Select all lines in the records that include "then".
==== The data
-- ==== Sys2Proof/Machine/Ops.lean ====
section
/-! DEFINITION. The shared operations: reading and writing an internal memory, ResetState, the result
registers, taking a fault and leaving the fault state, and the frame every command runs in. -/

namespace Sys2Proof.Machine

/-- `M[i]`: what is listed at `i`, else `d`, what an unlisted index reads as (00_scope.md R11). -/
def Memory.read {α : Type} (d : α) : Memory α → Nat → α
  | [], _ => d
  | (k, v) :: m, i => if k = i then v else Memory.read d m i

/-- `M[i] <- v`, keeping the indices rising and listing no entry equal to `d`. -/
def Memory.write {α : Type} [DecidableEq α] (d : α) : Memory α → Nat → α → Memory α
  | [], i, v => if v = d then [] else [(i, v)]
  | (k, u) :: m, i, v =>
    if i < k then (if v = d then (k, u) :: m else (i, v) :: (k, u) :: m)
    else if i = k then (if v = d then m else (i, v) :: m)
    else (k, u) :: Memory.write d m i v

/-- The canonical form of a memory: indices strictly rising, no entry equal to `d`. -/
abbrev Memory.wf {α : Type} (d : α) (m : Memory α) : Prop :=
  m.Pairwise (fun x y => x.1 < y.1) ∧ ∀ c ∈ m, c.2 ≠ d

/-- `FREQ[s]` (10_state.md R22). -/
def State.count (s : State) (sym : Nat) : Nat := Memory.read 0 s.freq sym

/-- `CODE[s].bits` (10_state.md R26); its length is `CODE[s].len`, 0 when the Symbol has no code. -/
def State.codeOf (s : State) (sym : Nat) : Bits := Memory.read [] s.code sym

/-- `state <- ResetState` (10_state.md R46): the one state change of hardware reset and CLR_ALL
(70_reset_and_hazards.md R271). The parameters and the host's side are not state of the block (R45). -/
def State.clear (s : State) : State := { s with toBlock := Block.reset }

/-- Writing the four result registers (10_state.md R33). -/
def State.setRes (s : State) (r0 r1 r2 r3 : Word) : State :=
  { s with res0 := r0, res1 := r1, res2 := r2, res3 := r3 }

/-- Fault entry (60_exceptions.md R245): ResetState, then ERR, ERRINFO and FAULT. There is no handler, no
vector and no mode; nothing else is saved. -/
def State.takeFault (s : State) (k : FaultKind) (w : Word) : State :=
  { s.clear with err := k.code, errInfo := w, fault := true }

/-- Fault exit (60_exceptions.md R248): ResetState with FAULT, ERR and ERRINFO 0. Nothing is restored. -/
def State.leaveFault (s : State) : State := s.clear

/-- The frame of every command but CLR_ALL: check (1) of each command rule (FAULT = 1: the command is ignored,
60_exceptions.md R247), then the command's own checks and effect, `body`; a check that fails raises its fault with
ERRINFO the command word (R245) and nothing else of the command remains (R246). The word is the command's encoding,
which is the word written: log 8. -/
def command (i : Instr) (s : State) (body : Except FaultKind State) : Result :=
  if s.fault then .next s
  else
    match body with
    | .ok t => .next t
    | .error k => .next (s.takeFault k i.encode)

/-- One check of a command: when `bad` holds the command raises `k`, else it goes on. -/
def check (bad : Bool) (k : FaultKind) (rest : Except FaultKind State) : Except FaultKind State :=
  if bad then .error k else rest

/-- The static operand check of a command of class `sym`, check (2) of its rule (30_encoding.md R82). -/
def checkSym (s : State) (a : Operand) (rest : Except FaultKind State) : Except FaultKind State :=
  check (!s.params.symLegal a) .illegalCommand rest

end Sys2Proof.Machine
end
========
==== The data
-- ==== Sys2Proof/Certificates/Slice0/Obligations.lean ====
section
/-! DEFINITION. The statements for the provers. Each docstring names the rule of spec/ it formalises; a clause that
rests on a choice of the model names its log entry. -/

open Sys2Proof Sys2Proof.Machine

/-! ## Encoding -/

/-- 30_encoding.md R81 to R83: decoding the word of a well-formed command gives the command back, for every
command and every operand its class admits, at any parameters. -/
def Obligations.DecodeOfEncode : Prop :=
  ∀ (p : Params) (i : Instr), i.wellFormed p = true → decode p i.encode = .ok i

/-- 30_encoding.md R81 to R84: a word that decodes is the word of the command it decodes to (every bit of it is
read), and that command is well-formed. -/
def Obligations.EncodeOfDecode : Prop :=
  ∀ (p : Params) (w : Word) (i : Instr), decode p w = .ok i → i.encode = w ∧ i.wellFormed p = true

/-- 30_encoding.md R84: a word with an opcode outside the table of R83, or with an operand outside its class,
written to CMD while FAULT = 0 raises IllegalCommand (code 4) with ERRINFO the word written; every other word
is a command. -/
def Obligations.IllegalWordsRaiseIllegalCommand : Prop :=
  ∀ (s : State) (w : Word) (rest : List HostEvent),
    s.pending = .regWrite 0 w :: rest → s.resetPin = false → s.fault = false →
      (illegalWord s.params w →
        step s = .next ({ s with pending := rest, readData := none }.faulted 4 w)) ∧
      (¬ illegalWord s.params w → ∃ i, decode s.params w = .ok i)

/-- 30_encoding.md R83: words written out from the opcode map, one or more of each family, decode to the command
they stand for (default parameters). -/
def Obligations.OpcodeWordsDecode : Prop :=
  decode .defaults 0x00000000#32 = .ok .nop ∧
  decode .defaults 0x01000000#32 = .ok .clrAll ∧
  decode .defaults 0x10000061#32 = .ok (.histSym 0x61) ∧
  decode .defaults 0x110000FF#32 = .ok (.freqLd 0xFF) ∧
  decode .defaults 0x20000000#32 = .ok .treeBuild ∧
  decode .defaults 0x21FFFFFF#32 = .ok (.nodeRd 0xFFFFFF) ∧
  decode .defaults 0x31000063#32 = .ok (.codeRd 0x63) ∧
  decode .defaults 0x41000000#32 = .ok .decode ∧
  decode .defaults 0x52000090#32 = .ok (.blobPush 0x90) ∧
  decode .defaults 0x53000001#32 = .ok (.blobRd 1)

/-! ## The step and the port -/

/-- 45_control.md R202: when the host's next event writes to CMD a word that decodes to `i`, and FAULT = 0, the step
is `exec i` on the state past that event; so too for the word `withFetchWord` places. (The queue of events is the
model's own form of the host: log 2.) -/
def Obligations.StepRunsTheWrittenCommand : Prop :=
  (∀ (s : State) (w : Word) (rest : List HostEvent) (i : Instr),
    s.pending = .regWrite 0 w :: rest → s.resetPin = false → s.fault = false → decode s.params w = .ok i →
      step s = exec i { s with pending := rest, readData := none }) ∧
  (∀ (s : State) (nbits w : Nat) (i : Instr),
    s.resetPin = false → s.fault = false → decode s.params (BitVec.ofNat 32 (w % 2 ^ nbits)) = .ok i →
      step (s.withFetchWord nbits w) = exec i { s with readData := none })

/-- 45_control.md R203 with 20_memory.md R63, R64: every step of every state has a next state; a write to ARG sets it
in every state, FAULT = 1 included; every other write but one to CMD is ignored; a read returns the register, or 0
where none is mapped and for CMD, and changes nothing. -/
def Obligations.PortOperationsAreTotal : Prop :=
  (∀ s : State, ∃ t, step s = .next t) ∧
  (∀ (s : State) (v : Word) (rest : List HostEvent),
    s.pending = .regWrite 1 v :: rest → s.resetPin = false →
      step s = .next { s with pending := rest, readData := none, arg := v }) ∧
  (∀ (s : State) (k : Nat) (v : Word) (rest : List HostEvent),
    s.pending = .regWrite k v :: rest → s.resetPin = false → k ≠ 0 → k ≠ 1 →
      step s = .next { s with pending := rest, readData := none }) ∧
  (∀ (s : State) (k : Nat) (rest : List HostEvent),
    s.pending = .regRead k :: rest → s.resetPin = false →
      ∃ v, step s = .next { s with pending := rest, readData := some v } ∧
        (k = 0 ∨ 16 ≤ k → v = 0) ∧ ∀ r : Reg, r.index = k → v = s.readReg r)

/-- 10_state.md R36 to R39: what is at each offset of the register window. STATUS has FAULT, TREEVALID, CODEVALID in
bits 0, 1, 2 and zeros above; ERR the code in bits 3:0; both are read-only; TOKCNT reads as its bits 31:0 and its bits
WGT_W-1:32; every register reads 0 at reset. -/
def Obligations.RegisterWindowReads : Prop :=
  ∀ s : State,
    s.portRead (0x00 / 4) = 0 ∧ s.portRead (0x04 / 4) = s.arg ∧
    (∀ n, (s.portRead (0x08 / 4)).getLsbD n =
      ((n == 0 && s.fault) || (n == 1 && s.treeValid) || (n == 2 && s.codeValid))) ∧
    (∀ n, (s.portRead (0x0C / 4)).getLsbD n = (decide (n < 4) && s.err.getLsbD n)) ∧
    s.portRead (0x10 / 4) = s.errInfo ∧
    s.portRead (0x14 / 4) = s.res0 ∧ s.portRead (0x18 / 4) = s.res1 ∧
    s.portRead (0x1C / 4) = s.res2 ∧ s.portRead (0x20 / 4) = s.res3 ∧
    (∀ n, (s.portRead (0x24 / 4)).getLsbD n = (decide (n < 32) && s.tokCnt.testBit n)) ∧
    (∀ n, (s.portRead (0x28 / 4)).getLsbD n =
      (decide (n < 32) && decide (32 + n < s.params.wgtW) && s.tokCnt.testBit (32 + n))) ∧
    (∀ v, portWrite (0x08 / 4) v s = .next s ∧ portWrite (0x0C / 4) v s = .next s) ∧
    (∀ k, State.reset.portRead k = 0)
========
• [Exercise solution]
  | (k, v) :: m, i => if k = i then v else Memory.read d m i
  | [], i, v => if v = d then [] else [(i, v)]
    if i < k then (if v = d then (k, u) :: m else (i, v) :: (k, u) :: m)
    else if i = k then (if v = d then m else (i, v) :: m)
/-- Fault entry (60_exceptions.md R245): ResetState, then ERR, ERRINFO and FAULT. There is no handler, no
60_exceptions.md R247), then the command's own checks and effect, `body`; a check that fails raises its fault with
  if s.fault then .next s
  if bad then .error k else rest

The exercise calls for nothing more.